Between first and second hand experience I can confidently say that, at a bare minimum, the majority of managed services at AWS, GCP, and even OCI use VM's to isolate tenant workloads. Not sure about OCI, but at least in GCP and AWS, security teams that review your service will assume that customers will break out of containers no matter how the container capabilities/permissions/configs are locked down.

GardenLetter27 · 2025-03-27T14:44:37 1743086677

A lot of use cases don't want that though. It's nice having lightweight network namespaces for example, just to separate the network stack for tunneling but still have X and Wayland working fine with the applications running there.

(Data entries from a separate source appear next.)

/-- Of the commands that write no timer of their own, only the tick moves one. -/
theorem timers_command (c : Command) (s : State) :
    (writesNoDelay c s = true → (command c s).1.dt.toNat = s.dt.toNat - tickCount [c]) ∧
      (writesNoSound c s = true → (command c s).1.st.toNat = s.st.toNat - tickCount [c]) := by
  cases c with
  | reset => exact ⟨nofun, nofun⟩
  | loadProgram bytes =>
    rcases command_loadProgram_state_cases bytes s with ⟨hload, -⟩ | hload <;> simp [hload, tickCount]
  | step =>
    rcases step_command_cases s with ⟨-, hstep | hstep⟩ | ⟨i, t, hi, hx, hstep⟩ <;> rw [hstep]
    · exact ⟨fun _ => rfl, fun _ => rfl⟩
    · exact ⟨fun _ => rfl, fun _ => rfl⟩
    · have hdt (hno : writesNoDelay .step s = true) : t.dt = s.dt :=
        dt_of_exec_next hx fun x e => of_decide_eq_true hno x (e ▸ hi)
      have hst (hno : writesNoSound .step s = true) : t.st = s.st :=
        st_of_exec_next hx fun x e => of_decide_eq_true hno x (e ▸ hi)
      exact ⟨fun hno => congrArg BitVec.toNat (hdt hno), fun hno => congrArg BitVec.toNat (hst hno)⟩
  | tick => exact ⟨fun _ => countDown_toNat s.dt, fun _ => countDown_toNat s.st⟩
  | resume k =>
    cases hm : s.mode with
    | awaitKey => rw [command_resume_of_awaitKey hm]; exact ⟨fun _ => rfl, fun _ => rfl⟩
    | ready => rw [command_resume_of_ready hm]; exact ⟨fun _ => rfl, fun _ => rfl⟩
  | setKeyState | read => exact ⟨fun _ => rfl, fun _ => rfl⟩

/-- What one command does to a timer, summed along a sequence of commands. -/
theorem timer_runCommands {timer : State → Byte} {writesNone : Command → State → Bool}
    (hcommand : ∀ c s, writesNone c s = true → (timer (command c s).1).toNat = (timer s).toNat - tickCount [c])
    (cs : List Command) (s : State) (h : alongRun writesNone cs s = true) :
    (timer (runCommands cs s)).toNat = (timer s).toNat - tickCount cs := by
  induction cs generalizing s with
  | nil => rfl
  | cons c rest ih =>
    rw [alongRun_cons, Bool.and_eq_true] at h
    obtain ⟨hc, hrest⟩ := h
    have hcount : tickCount (c :: rest) = tickCount [c] + tickCount rest := List.count_append (l₁ := [c])
    rw [runCommands, ih (command c s).1 hrest, hcommand c s hc, hcount, Nat.sub_sub]

/-- Settles O45: command by command, and summed along the sequence. -/
theorem timersAreLessTheTicks : Obligations.TimersAreLessTheTicks := fun cs s =>
  ⟨timer_runCommands (timer := State.dt) (fun c s => (timers_command c s).1) cs s,
    timer_runCommands (timer := State.st) (fun c s => (timers_command c s).2) cs s⟩

/-- Settles O44: each timer counts down by its own test, and the command writes both and nothing else. -/
theorem tickCountsBothTimersDown : Obligations.TickCountsBothTimersDown := fun s =>
  ⟨countDown_toNat s.dt, countDown_toNat s.st, rfl, rfl⟩

/-! ## The wait state -/

theorem mode_of_exec_next {i : Instr} {s t : State} (h : exec i s = .next t) (hi : ∀ x, i ≠ .ldVxK x) :
    t.mode = s.mode := by
  obtain ⟨-, -, -, -, -, -, -, -, -, hmode, -⟩ := eachElementHasOnlyItsNamedWriters i s t h
  exact not_imp_comm.mp (fun hne => hmode (.inl hne)) (not_exists.mpr hi)

/-- A step keeps MODE, or it executes Fx0A. -/
theorem mode_step_cases {s t : State} (h : step s = .next t) :
    t.mode = s.mode ∨ (t.mode = .awaitKey ∧ ∃ op x, fetch s = .ok op ∧ decodeWord op = .ok (.ldVxK x)) := by
  rcases step_next_cases s t h with ⟨-, rfl⟩ | ⟨-, -, op, hf, ⟨i, hd, hx⟩ | ⟨-, -, rfl⟩⟩
  · exact .inl rfl
  · by_cases hwait : ∃ x, i = .ldVxK x
    · obtain ⟨x, rfl⟩ := hwait
      cases hx
      exact .inr ⟨rfl, op, x, hf, hd⟩
    · exact .inl (mode_of_exec_next hx (not_exists.mp hwait))
  · exact .inl rfl

/-- A command keeps MODE, or it is a reset or a resume and ends in READY, or a step that executes Fx0A. -/
theorem mode_command_cases (c : Command) (s : State) :
    (command c s).1.mode = s.mode ∨
    ((command c s).1.mode = .ready ∧ (c = .reset ∨ ∃ k, c = .resume k)) ∨
    ((command c s).1.mode = .awaitKey ∧ c = .step ∧ ∃ op x, fetch s = .ok op ∧ decodeWord op = .ok (.ldVxK x)) := by
  cases c with
  | reset => exact .inr (.inl ⟨rfl, .inl rfl⟩)
  | loadProgram bytes =>
    left
    rcases command_loadProgram_state_cases bytes s with ⟨h, -⟩ | h <;> rw [h]
    exact State.writeBytes_mode s 0x200 bytes
  | step =>
    rcases command_step_state_cases s with ⟨t, hstep, h⟩ | h <;> rw [h]
    · rcases mode_step_cases hstep with hkept | ⟨hwait, hop⟩
      · exact .inl hkept
      · exact .inr (.inr ⟨hwait, rfl, hop⟩)
    · exact .inl rfl
  | resume k =>
    cases hm : s.mode with
    | awaitKey => rw [command_resume_of_awaitKey hm]; exact .inr (.inl ⟨rfl, .inr ⟨k, rfl⟩⟩)
    | ready => rw [command_resume_of_ready hm]; exact .inl hm
  | tick | setKeyState | read => exact .inl rfl
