-- ==== Sys2Proof/Syntax.lean ====
section
/-! DEFINITION. The commands of the M192: one constructor per row of spec/opcode_table.json. Every command names the main-clock
cycle `t` at which it happens (log entry 1); a lane instruction names the room that fetches it; a driver command names its
command ring and its 64-byte entry (R347); a post-road message carries its payload bytes (R377, R381). -/

namespace Sys2Proof

/-- The condition of a B-format branch (R110). -/
inductive Cond where
  | al | eq | ne | lt | ge | le | gt | lo | hs | ls | hi | mi | pl | vs | vc | bt | bf
deriving DecidableEq, Repr

/-- The special result register that MFS and MTS name (R122). -/
inductive Spr where
  | mlo | mhi | frs | quo | rem
deriving DecidableEq, Repr

/-- A memory with SECDED words, in the order of SCAN_ECC0 to SCAN_ECC4 (R86, R101). -/
inductive MemId where
  | code | data | image | regs | steward
deriving DecidableEq, Repr

/-- What the corrector finds in a word: valid, a single-bit error, or an uncorrectable error (R92, R94). -/
inductive EccResult where
  | clean | single | double
deriving DecidableEq, Repr

/-- Which read passes through the corrector (R92, R94, R95): the scrubber's next word of the lane memories, its next word of steward
memory, or a word that an instruction's fetch, operand read or memory access, or the steward core, reads. The word's address is the
command's next operand; the scrubber's place in the lane memories is its own (R95), and the address with it is 0. -/
inductive EccRead where
  | sweep
  | stewardSweep
  | lane (mem : MemId)
  | core
deriving DecidableEq, Repr

/-- The lines of J2 (R38, R39, R375): `present`, PAIR_PRESENT low while the cable is in place; `pref`, ROLEPREF tied to GND; `term`, the
partner terminates its lanes, as receiver detection senses it. -/
structure PairPins where
  present : Bool
  pref : Bool
  term : Bool
deriving DecidableEq, Repr

/-- One self-test of a bank's test word (R96): the pattern written, what is read back, and what the corrector reports of an injected
single-bit and an injected double-bit error. -/
structure SelfTest where
  pattern : Word
  back : Word
  one : EccResult
  two : EccResult
deriving DecidableEq, Repr

/-- What is latched at a hardware fault (R98, R101). `room` 127 when no room was involved; `mem` as SCAN_FEV0.MEM. -/
structure FaultEvidence where
  cause : BitVec 8
  lane : LaneId
  room : BitVec 7
  mem : BitVec 4
  pc : BitVec 20
  addr : BitVec 20
deriving DecidableEq, Repr

/-- A sample in a frame of an engine (R271, R273): the channel slot, 1 to 31, in which it ends, and what it read; for a 3-wire RTD `raw` and
`second` are the two drops of R279 in nV. -/
structure Sample where
  ch : ChanId
  raw : Int
  slot : Nat
  second : Int
deriving DecidableEq, Repr

/-- What an engine's 1 ms frame reads (R272, R295): whether the spare engine runs it, the zero check, the item whose turn it is, and the
channel samples. -/
structure EngineFrame where
  bySpare : Bool
  zeroOk : Bool
  resultOk : Bool
  zeroPpm : Int
  gainPpm : Int
  selfTestOk : Bool
  cjTemp : Option Int
  burnoutOpen : Bool
  samples : List Sample
deriving DecidableEq, Repr

/-- A flag of an analogue record (R277, R283). -/
inductive AFlag where
  | under | over | aopen | short | lowv | disc | limit
deriving DecidableEq, Repr

/-- A frame as the port receives it (R313, R314). `sofTb` is TB[31:0] of its start-of-frame edge. -/
structure CanFrame where
  ide : Bool
  id : BitVec 29
  fd : Bool
  brs : Bool
  remote : Bool
  payload : List Byte
  sofTb : BitVec 32
deriving DecidableEq, Repr

/-- How a transmission attempt ends (R319). -/
inductive TxResult where
  | sent | lostArbitration | error
deriving DecidableEq, Repr

/-- A bus error: its code and phase as CAN_LASTERR, whether the port was transmitting, and the ISO 11898-1 error count it
carries (R322, R330). -/
structure CanErr where
  code : BitVec 3
  dphase : Bool
  transmitter : Bool
  weight : Nat
deriving DecidableEq, Repr

/-- A register of the RTC read group (R421). -/
inductive RtcReg where
  | sub | time | date
deriving DecidableEq, Repr

/-- A path that reads the RTC group (R421). -/
inductive RtcPath where
  | bar0 | steward
deriving DecidableEq, Repr

/-- A 64-bit value split over two registers (R336). -/
inductive SplitPair where
  | cycle | fevTb | evaTb | evsTb | pser | serial | setup
deriving DecidableEq, Repr

/-- What a failed module request accessed (R334). -/
inductive DmaTarget where
  | buffer (c : RingId)
  | ring
deriving DecidableEq, Repr

/-- A 64-byte command entry without its opcode: FLAGS, TAG and bytes 4 to 63 (R347). -/
structure CmdEntry where
  flags : Byte
  tag : BitVec 16
  body : List Byte
deriving DecidableEq, Repr

/-- A resynchronisation block (R396): bytes of a room's data window, of its write-set words pending and committed, or a room's
record as little-endian words in the order g1-g31, PC, flags, MLO, MHI, FRS, QUO, REM, release TB. -/
inductive StreamBlock where
  | window (room : RoomId) (retained : Bool) (offset : Nat) (bytes : List Byte)
  | words (pend : Bool) (addr : Nat) (bytes : List Byte)
  | record (room : RoomId) (words : List Word)
  | passDone
deriving DecidableEq, Repr
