/-- R293, R294. Step 4 discards the points held; an entry with no step of R292 is refused in the same row. -/
def execCalibrationDiscard (t : Nat) (c : RingId) (e : CmdEntry) (s : State) : Host.Outcome State Fault Refusal :=
  .next (s.command t c 0x40 e (fun s => [(!e.formOk 0 [(4, 1), (5, 1)], 0x0101), ((calChan e).isNone, 0x0103), (s.otherPoints e, 0x0232),
    ((s.calCfg e).isNone || e.b 5 != 4, 0x0130)]) (fun ref s =>
      match s.calCfg e with
      | none => s
      | some (n, _) => (s.updGrp (grpOf n) Group.noPoints).complete ref 0 []))

/-- R293. Step 5 returns to the factory calibration: the trim becomes zero in the same way. -/
def execFactoryCalibration (t : Nat) (c : RingId) (e : CmdEntry) (s : State) : Host.Outcome State Fault Refusal :=
  .next (s.command t c 0x40 e (fun s => [(!e.formOk 0 [(4, 1), (5, 1)], 0x0101), ((calChan e).isNone, 0x0103), (s.otherPoints e, 0x0232),
    ((s.calCfg e).isNone || e.b 5 != 5, 0x0130), (!s.nv.ready, 0x0606)]) (fun ref s =>
      match s.calCfg e with
      | none => s
      | some (n, _) => s.storeTrim ref n 0 0 false))

/-- The user trims that the NV store holds (R443), in every channel. -/
def State.loadTrims (s : State) : State :=
  let d := recData s.nv.mem 5
  { s with chans := s.chans.mapFinIdx (fun n c _ => { c with
      trimG := sgn 32 (u32 d (8 * n))
      trimO := sgn 32 (u32 d (8 * n + 4)) }) }

/-- The store of a trim has ended (R293, R301): the trims apply, the points of a store step are gone, the record is written. -/
def State.trimStored (s : State) (ref : CmdRef) (n : ChanId) (result : List Byte) (points : Bool) : State :=
  let s := if points then s.loadTrims.updGrp (grpOf n) Group.noPoints else s.loadTrims
  let s := s.gbEvent 0x46 n.val sevInfo [BitVec.ofNat 32 (u32 result 0), BitVec.ofNat 32 (u32 result 4)]
  s.complete ref 0 result

/-! ### Return of the spare (R298) -/

/-- The cycle number of the first release of a task at or after n; n itself while no task runs. -/
def State.firstRelease (s : State) (n : Nat) : Nat :=
  let ks := (List.range s.taskCount).map (fun i => let k := max 1 (s.period i); max s.app.startTick (s.app.startTick + ceilDiv (n - s.app.startTick) k * k))
  match ks with
  | [] => n
  | k :: r => r.foldl min k

/-- R298. The group's own engine takes the schedule back at the next frame start. -/
def execSpareEngineReturn (t : Nat) (c : RingId) (e : CmdEntry) (s : State) : Host.Outcome State Fault Refusal :=
  let checks (s : State) : List Check :=
    let own := match toFin? 12 (e.b 4) with
      | none => []
      | some g =>
        let p := s.groups[g]
        [(s.spare.assigned != some g, (0x0234 : BitVec 16)), (!p.engok || decide (s.now < p.engSince + 10 * secCycles), 0x0235)]
    [(!e.formOk 0 [(4, 1)], 0x0101), ((toFin? 12 (e.b 4)).isNone, 0x0103)] ++ own
  .next (s.command t c 0x41 e checks (fun ref s =>
    match toFin? 12 (e.b 4) with
    | none => s
    | some g =>
      let f := ceilDiv s.tb frameCycles * frameCycles
      let s := { s with now := s.cycleOfTb f }
      let first := !s.groups[g].retevt
      let s := s.updGrp g (fun p => { p with
        spare := false
        engfail := false
        retevt := true })
      let s := s.mark (grpReg g 0x80) 32
      let s := { s with spare := { s.spare with
        assigned := none
        connected := false
        started := false } }
      let s := if first then s.channelEvent 0x43 g.val sevNotice [grpReg g 0x80] else s
      s.complete ref 0 (toLe 6 (s.firstRelease (ceilDiv (f + frameCycles + slotCycles) tickCycles)))))

end Sys2Proof.Machine
end

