-- ==== Sys2Proof/Machine/Verify.lean ====
section
/-! DEFINITION. The hardware verifier's walk over the instruction words: encodings (R106 to R109, R133 to R153), required features (R132),
bounded control flow (R125 to R130), distances (R116 to R121), longest paths (R167, R168) and the paths to WDK (R171, R172). -/

namespace Sys2Proof.Machine

/-! ### Instruction words -/

/-- What a word does to the flow of control. `goto` is a branch with cond AL. -/
inductive Kind where
  | plain
  | goto (off : Int)
  | branch (off : Int)
  | loop (rc : Nat) (off : Int)
  | lpi (rc : Nat) (n : Nat)
  | lpr (rc : Nat) (idx : Nat)
  | jtab (len : Nat)
  | rest
  | wdk
  | mts
deriving DecidableEq, Repr, Inhabited

/-- What the verifier needs of an instruction: whether the word is one, its flow, the registers it reads and writes with the distance of
R117, and whether it uses an arithmetic unit. Registers are numbered as in ARG1 of 0x0403; the flags, always readable at distance 1,
are left out, as is g0. -/
structure Ins where
  valid : Bool
  kind : Kind
  reads : List Nat
  writes : List (Nat × Nat)
  arith : Bool
deriving DecidableEq, Repr, Inhabited

def Ins.bad : Ins where
  valid := false
  kind := .plain
  reads := []
  writes := []
  arith := false

def Ins.mk' (ok : Bool) (kind : Kind) (reads : List Nat) (writes : List (Nat × Nat)) : Ins where
  valid := ok
  kind := kind
  reads := reads.filter (· != 0)
  writes := writes.filter (fun w => w.1 != 0)
  arith := false

/-- Major opcode 0x00 (R134). -/
def decodeAlu (n rd ra rb func : Nat) : Ins :=
  if func = 0 then .mk' (n == 0) .plain [] []
  else if func = 12 then .mk' (rd == 0) .plain [ra, rb] []
  else if func = 18 then .mk' (ra == 0 && rb == 0) .plain [] [(rd, 1)]
  else if func ≤ 17 then .mk' true .plain [ra, rb] [(rd, 1)]
  else .bad

/-- Major opcode 0x01 (R143). -/
def decodeArith (rd ra rb func : Nat) : Ins :=
  let fp (d : Nat) : List (Nat × Nat) := [(35, d)]
  let i :=
    if 1 ≤ func ∧ func ≤ 4 then Ins.mk' true .plain [ra, rb] [(33, 3), (34, 3)]
    else if func = 0x13 then Ins.mk' true .plain [ra, rb] (fp 12)
    else if 0x10 ≤ func ∧ func ≤ 0x16 then Ins.mk' true .plain [ra, rb] (fp 4)
    else if 0x17 ≤ func ∧ func ≤ 0x19 then Ins.mk' (rb == 0) .plain [ra] (fp 4)
    else if func = 0x20 ∨ func = 0x21 then Ins.mk' true .plain [ra, rb] [(36, 18), (37, 18)]
    else .bad
  { i with valid := i.valid && rd == 0, arith := true }

/-- The I format (R136). -/
def decodeImm (op rd ra imm : Nat) : Ins :=
  if op = 2 ∨ op = 4 ∨ op = 5 ∨ op = 6 then .mk' true .plain [ra] [(rd, 1)]
  else if op = 3 then .mk' (rd == 0) .plain [ra] []
  else if op = 7 then .mk' (ra == 0) .plain [] [(rd, 1)]
  else if op = 8 ∨ op = 9 ∨ op = 10 then .mk' (decide (imm < 32)) .plain [ra] [(rd, 1)]
  else if op = 11 then .mk' (rd == 0 && decide (imm < 32)) .plain [ra] []
  else if op = 12 then .mk' (decide (imm < 1024)) .plain [ra] [(rd, 1)]
  else if op = 13 then .mk' (decide (imm < 1024)) .plain [ra, rd] [(rd, 1)]
  else if op = 14 then .mk' (ra == 0) (.lpi rd imm) [] [(rd, 1)]
  else if op = 15 then .mk' true (.lpr rd imm) [ra] [(rd, 1)]
  else .mk' (rd == 0) (.jtab imm) [ra] []

/-- The M format (R138, R146, R150). -/
def decodeMem (op rd ra : Nat) : Ins :=
  if op ≤ 0x18 then .mk' true .plain [ra] [(rd, 2)]
  else if op ≤ 0x1B ∨ (0x21 ≤ op ∧ op ≤ 0x23) ∨ op = 0x25 then .mk' true .plain [ra, rd] []
  else if op = 0x26 ∨ op = 0x27 then .mk' (rd == 0) .plain [ra] []
  else .mk' true .plain [ra] [(rd, 1)]

/-- Major opcode 0x38 (R151). -/
def decodeSpecial (rd ra sel sub : Nat) : Ins :=
  if sub = 1 then .mk' (ra == 0 && decide (sel ≤ 4)) .plain [33 + sel] [(rd, 1)]
  else if sub = 2 then .mk' (rd == 0 && decide (sel ≤ 4)) .mts [ra] [(33 + sel, 1)]
  else if sub = 3 then .mk' (ra == 0 && decide (sel ≤ 3)) .plain [] [(rd, 1)]
  else if sub = 0x10 then .mk' (rd == 0 && ra == 0 && sel == 0) .rest [] []
  else if sub = 0x11 then .mk' (rd == 0 && sel == 0) .wdk [ra] []
  else .bad

/-- Flow, registers and unit of an instruction word by its fields (R106, R133). -/
def decodeFields (w : Word) : Ins :=
  let n := w.toNat
  let op := fld n 26 6
  let rd := fld n 21 5
  let ra := fld n 16 5
  let rb := fld n 11 5
  let off := sgn 21 (fld n 0 21)
  if op = 0 then decodeAlu n rd ra rb (fld n 0 11)
  else if op = 1 then decodeArith rd ra rb (fld n 0 11)
  else if op ≤ 0x10 then decodeImm op rd ra (fld n 0 16)
  else if op < 0x14 then .bad
  else if op ≤ 0x2E then decodeMem op rd ra
  else if op = 0x2F then .bad
  else if op ≤ 0x33 then .mk' true .plain [ra, rb, fld n 6 5] [(rd, 1)]
  else if op ≤ 0x35 then decodeMem op rd ra
  else if op = 0x36 then .mk' (decide (rd ≤ 0x10)) (if rd = 0 then .goto off else .branch off) [] []
  else if op = 0x37 then .mk' true (.loop rd off) [rd] [(rd, 1)]
  else if op = 0x38 then decodeSpecial rd ra (fld n 8 8) (fld n 0 8)
  else .bad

fulafel · 2025-03-28T06:16:28 1743142588

Have a look at gVisor for one approach.

z3t4 · 2025-03-27T11:47:50 1743076070

Once you have set up the namespaces you drop all capabilities so if the program gets hacked while it's running it can do very little.

denhamparry · 2025-03-27T13:00:40 1743080440

Edera developer here. I agree! But there are instances we need to run with additional capabilities, and we’re also dependent on people knowing how to do the right thing. We’re trying to improve this by setting this by default, but also improving the overall performance and efficiency of running containers

znpy · 2025-03-27T13:08:50 1743080930

honest question: how is this any better than running non-root containers?

They can do very little anyway, that way.

sys_call · 2025-03-27T14:30:12 1743085812

Non-root containers still operate under a shared kernel. Non-root containers that run under a vulnerable kernel can lead to privilege escalation and container escapes.

Styrolite is a container runtime engine that runs containers in a virtual machine guest environment with no shared kernel state. It uses a type 1 hypervisor to fully isolate a running container from the node and other containers. It's similar to Firecracker or Kata containers, but doesn't require bare metal instances (runs on standard EC2, etc) and utilizes paravirtualization.